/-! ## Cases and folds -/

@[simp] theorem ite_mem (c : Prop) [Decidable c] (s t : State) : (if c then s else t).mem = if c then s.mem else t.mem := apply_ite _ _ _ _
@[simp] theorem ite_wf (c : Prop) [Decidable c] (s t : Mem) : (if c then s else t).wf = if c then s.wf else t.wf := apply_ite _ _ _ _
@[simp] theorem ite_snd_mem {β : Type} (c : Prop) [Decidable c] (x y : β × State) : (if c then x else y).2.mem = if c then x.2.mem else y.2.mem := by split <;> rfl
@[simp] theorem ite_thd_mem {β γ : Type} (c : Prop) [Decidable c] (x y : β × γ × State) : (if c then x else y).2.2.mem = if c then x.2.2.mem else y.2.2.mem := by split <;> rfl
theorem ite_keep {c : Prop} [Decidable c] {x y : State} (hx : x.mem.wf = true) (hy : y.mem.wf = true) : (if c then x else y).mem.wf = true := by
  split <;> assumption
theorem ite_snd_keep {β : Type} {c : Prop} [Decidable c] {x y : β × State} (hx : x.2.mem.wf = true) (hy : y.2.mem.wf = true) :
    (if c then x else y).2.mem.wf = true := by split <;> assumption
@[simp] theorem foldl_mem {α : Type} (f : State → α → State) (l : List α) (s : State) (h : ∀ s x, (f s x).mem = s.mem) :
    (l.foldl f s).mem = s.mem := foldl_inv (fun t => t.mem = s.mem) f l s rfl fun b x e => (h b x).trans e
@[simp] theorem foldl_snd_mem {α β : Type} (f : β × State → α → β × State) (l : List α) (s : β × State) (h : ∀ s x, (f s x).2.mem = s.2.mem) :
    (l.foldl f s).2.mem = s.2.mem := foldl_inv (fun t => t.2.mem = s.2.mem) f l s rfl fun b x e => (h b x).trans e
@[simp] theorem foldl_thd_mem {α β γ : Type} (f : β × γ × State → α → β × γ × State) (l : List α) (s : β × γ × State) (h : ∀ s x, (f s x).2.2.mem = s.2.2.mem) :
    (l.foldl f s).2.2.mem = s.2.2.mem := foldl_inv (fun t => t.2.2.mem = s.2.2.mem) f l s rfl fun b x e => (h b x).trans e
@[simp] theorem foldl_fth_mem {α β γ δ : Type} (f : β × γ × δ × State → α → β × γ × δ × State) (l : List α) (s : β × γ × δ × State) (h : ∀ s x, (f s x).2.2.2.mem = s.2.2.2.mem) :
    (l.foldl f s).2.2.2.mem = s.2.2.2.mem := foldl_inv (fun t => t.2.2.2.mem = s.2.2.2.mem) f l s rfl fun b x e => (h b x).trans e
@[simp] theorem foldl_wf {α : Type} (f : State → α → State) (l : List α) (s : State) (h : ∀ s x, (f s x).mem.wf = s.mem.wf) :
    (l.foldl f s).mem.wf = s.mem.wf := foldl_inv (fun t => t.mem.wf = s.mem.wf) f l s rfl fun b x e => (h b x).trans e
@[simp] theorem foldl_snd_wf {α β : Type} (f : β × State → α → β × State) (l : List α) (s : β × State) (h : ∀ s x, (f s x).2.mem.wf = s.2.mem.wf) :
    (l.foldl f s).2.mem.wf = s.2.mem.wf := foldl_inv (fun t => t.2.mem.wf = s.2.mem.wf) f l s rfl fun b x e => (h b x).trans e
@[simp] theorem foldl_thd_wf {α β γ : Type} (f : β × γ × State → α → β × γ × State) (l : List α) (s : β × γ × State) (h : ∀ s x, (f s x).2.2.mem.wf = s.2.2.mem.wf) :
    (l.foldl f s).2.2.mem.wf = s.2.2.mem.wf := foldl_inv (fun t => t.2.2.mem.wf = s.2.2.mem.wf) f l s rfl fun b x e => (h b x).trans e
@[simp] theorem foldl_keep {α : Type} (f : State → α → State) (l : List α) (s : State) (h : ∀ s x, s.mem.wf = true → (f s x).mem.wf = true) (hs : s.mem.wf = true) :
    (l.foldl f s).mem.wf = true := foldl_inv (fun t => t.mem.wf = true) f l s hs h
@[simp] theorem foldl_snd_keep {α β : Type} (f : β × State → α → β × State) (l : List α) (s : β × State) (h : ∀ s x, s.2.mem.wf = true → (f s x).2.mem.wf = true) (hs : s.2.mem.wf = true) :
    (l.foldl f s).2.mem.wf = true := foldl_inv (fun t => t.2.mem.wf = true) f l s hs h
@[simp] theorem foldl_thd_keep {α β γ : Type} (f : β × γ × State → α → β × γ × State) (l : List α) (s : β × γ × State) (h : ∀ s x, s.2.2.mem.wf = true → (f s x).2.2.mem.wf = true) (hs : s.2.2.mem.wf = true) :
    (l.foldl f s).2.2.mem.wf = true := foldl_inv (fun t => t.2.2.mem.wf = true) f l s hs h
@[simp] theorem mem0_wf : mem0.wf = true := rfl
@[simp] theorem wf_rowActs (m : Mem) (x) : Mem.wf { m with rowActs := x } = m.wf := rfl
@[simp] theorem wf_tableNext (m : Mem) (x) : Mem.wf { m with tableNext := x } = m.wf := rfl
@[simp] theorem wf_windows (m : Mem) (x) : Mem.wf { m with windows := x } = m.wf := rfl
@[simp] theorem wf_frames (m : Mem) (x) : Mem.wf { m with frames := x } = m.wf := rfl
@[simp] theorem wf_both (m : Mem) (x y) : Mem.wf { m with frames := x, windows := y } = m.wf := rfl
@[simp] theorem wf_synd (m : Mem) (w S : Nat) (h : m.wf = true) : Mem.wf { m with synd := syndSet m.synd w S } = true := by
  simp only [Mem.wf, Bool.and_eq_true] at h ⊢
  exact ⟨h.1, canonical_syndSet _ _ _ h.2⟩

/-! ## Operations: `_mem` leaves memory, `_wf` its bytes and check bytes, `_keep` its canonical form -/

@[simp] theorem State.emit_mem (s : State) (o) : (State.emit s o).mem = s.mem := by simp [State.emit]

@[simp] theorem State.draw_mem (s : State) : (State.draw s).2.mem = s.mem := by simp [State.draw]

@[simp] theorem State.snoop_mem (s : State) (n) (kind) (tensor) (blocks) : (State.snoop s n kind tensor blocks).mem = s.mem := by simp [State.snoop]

YOUR INSTRUCTIONS | I'd like all of the entries written out again exactly as they appear above.

RESULT BELOW |
/-! ## Cases and folds -/

@[simp] theorem ite_mem (c : Prop) [Decidable c] (s t : State) : (if c then s else t).mem = if c then s.mem else t.mem := apply_ite _ _ _ _
@[simp] theorem ite_wf (c : Prop) [Decidable c] (s t : Mem) : (if c then s else t).wf = if c then s.wf else t.wf := apply_ite _ _ _ _
@[simp] theorem ite_snd_mem {β : Type} (c : Prop) [Decidable c] (x y : β × State) : (if c then x else y).2.mem = if c then x.2.mem else y.2.mem := by split <;> rfl
@[simp] theorem ite_thd_mem {β γ : Type} (c : Prop) [Decidable c] (x y : β × γ × State) : (if c then x else y).2.2.mem = if c then x.2.2.mem else y.2.2.mem := by split <;> rfl
theorem ite_keep {c : Prop} [Decidable c] {x y : State} (hx : x.mem.wf = true) (hy : y.mem.wf = true) : (if c then x else y).mem.wf = true := by
  split <;> assumption
theorem ite_snd_keep {β : Type} {c : Prop} [Decidable c] {x y : β × State} (hx : x.2.mem.wf = true) (hy : y.2.mem.wf = true) :
    (if c then x else y).2.mem.wf = true := by split <;> assumption
@[simp] theorem foldl_mem {α : Type} (f : State → α → State) (l : List α) (s : State) (h : ∀ s x, (f s x).mem = s.mem) :
    (l.foldl f s).mem = s.mem := foldl_inv (fun t => t.mem = s.mem) f l s rfl fun b x e => (h b x).trans e
@[simp] theorem foldl_snd_mem {α β : Type} (f : β × State → α → β × State) (l : List α) (s : β × State) (h : ∀ s x, (f s x).2.mem = s.2.mem) :
    (l.foldl f s).2.mem = s.2.mem := foldl_inv (fun t => t.2.mem = s.2.mem) f l s rfl fun b x e => (h b x).trans e
@[simp] theorem foldl_thd_mem {α β γ : Type} (f : β × γ × State → α → β × γ × State) (l : List α) (s : β × γ × State) (h : ∀ s x, (f s x).2.2.mem = s.2.2.mem) :
    (l.foldl f s).2.2.mem = s.2.2.mem := foldl_inv (fun t => t.2.2.mem = s.2.2.mem) f l s rfl fun b x e => (h b x).trans e
@[simp] theorem foldl_fth_mem {α β γ δ : Type} (f : β × γ × δ × State → α → β × γ × δ × State) (l : List α) (s : β × γ × δ × State) (h : ∀ s x, (f s x).2.2.2.mem = s.2.2.2.mem) :
    (l.foldl f s).2.2.2.mem = s.2.2.2.mem := foldl_inv (fun t => t.2.2.2.mem = s.2.2.2.mem) f l s rfl fun b x e => (h b x).trans e
@[simp] theorem foldl_wf {α : Type} (f : State → α → State) (l : List α) (s : State) (h : ∀ s x, (f s x).mem.wf = s.mem.wf) :
    (l.foldl f s).mem.wf = s.mem.wf := foldl_inv (fun t => t.mem.wf = s.mem.wf) f l s rfl fun b x e => (h b x).trans e
@[simp] theorem foldl_snd_wf {α β : Type} (f : β × State → α → β × State) (l : List α) (s : β × State) (h : ∀ s x, (f s x).2.mem.wf = s.2.mem.wf) :
    (l.foldl f s).2.mem.wf = s.2.mem.wf := foldl_inv (fun t => t.2.mem.wf = s.2.mem.wf) f l s rfl fun b x e => (h b x).trans e
@[simp] theorem foldl_thd_wf {α β γ : Type} (f : β × γ × State → α → β × γ × State) (l : List α) (s : β × γ × State) (h : ∀ s x, (f s x).2.2.mem.wf = s.2.2.mem.wf) :
    (l.foldl f s).2.2.mem.wf = s.2.2.mem.wf := foldl_inv (fun t => t.2.2.mem.wf = s.2.2.mem.wf) f l s rfl fun b x e => (h b x).trans e
@[simp] theorem foldl_keep {α : Type} (f : State → α → State) (l : List α) (s : State) (h : ∀ s x, s.mem.wf = true → (f s x).mem.wf = true) (hs : s.mem.wf = true) :
    (l.foldl f s).mem.wf = true := foldl_inv (fun t => t.mem.wf = true) f l s hs h
@[simp] theorem foldl_snd_keep {α β : Type} (f : β × State → α → β × State) (l : List α) (s : β × State) (h : ∀ s x, s.2.mem.wf = true → (f s x).2.mem.wf = true) (hs : s.2.mem.wf = true) :
    (l.foldl f s).2.mem.wf = true := foldl_inv (fun t => t.2.mem.wf = true) f l s hs h
@[simp] theorem foldl_thd_keep {α β γ : Type} (f : β × γ × State → α → β × γ × State) (l : List α) (s : β × γ × State) (h : ∀ s x, s.2.2.mem.wf = true → (f s x).2.2.mem.wf = true) (hs : s.2.2.mem.wf = true) :
    (l.foldl f s).2.2.mem.wf = true := foldl_inv (fun t => t.2.2.mem.wf = true) f l s hs h
@[simp] theorem mem0_wf : mem0.wf = true := rfl
@[simp] theorem wf_rowActs (m : Mem) (x) : Mem.wf { m with rowActs := x } = m.wf := rfl
@[simp] theorem wf_tableNext (m : Mem) (x) : Mem.wf { m with tableNext := x } = m.wf := rfl
@[simp] theorem wf_windows (m : Mem) (x) : Mem.wf { m with windows := x } = m.wf := rfl
@[simp] theorem wf_frames (m : Mem) (x) : Mem.wf { m with frames := x } = m.wf := rfl
@[simp] theorem wf_both (m : Mem) (x y) : Mem.wf { m with frames := x, windows := y } = m.wf := rfl
@[simp] theorem wf_synd (m : Mem) (w S : Nat) (h : m.wf = true) : Mem.wf { m with synd := syndSet m.synd w S } = true := by
  simp only [Mem.wf, Bool.and_eq_true] at h ⊢
  exact ⟨h.1, canonical_syndSet _ _ _ h.2⟩

/-! ## Operations: `_mem` leaves memory, `_wf` its bytes and check bytes, `_keep` its canonical form -/

@[simp] theorem State.emit_mem (s : State) (o) : (State.emit s o).mem = s.mem := by simp [State.emit]

@[simp] theorem State.draw_mem (s : State) : (State.draw s).2.mem = s.mem := by simp [State.draw]

@[simp] theorem State.snoop_mem (s : State) (n) (kind) (tensor) (blocks) : (State.snoop s n kind tensor blocks).mem = s.mem := by simp [State.snoop]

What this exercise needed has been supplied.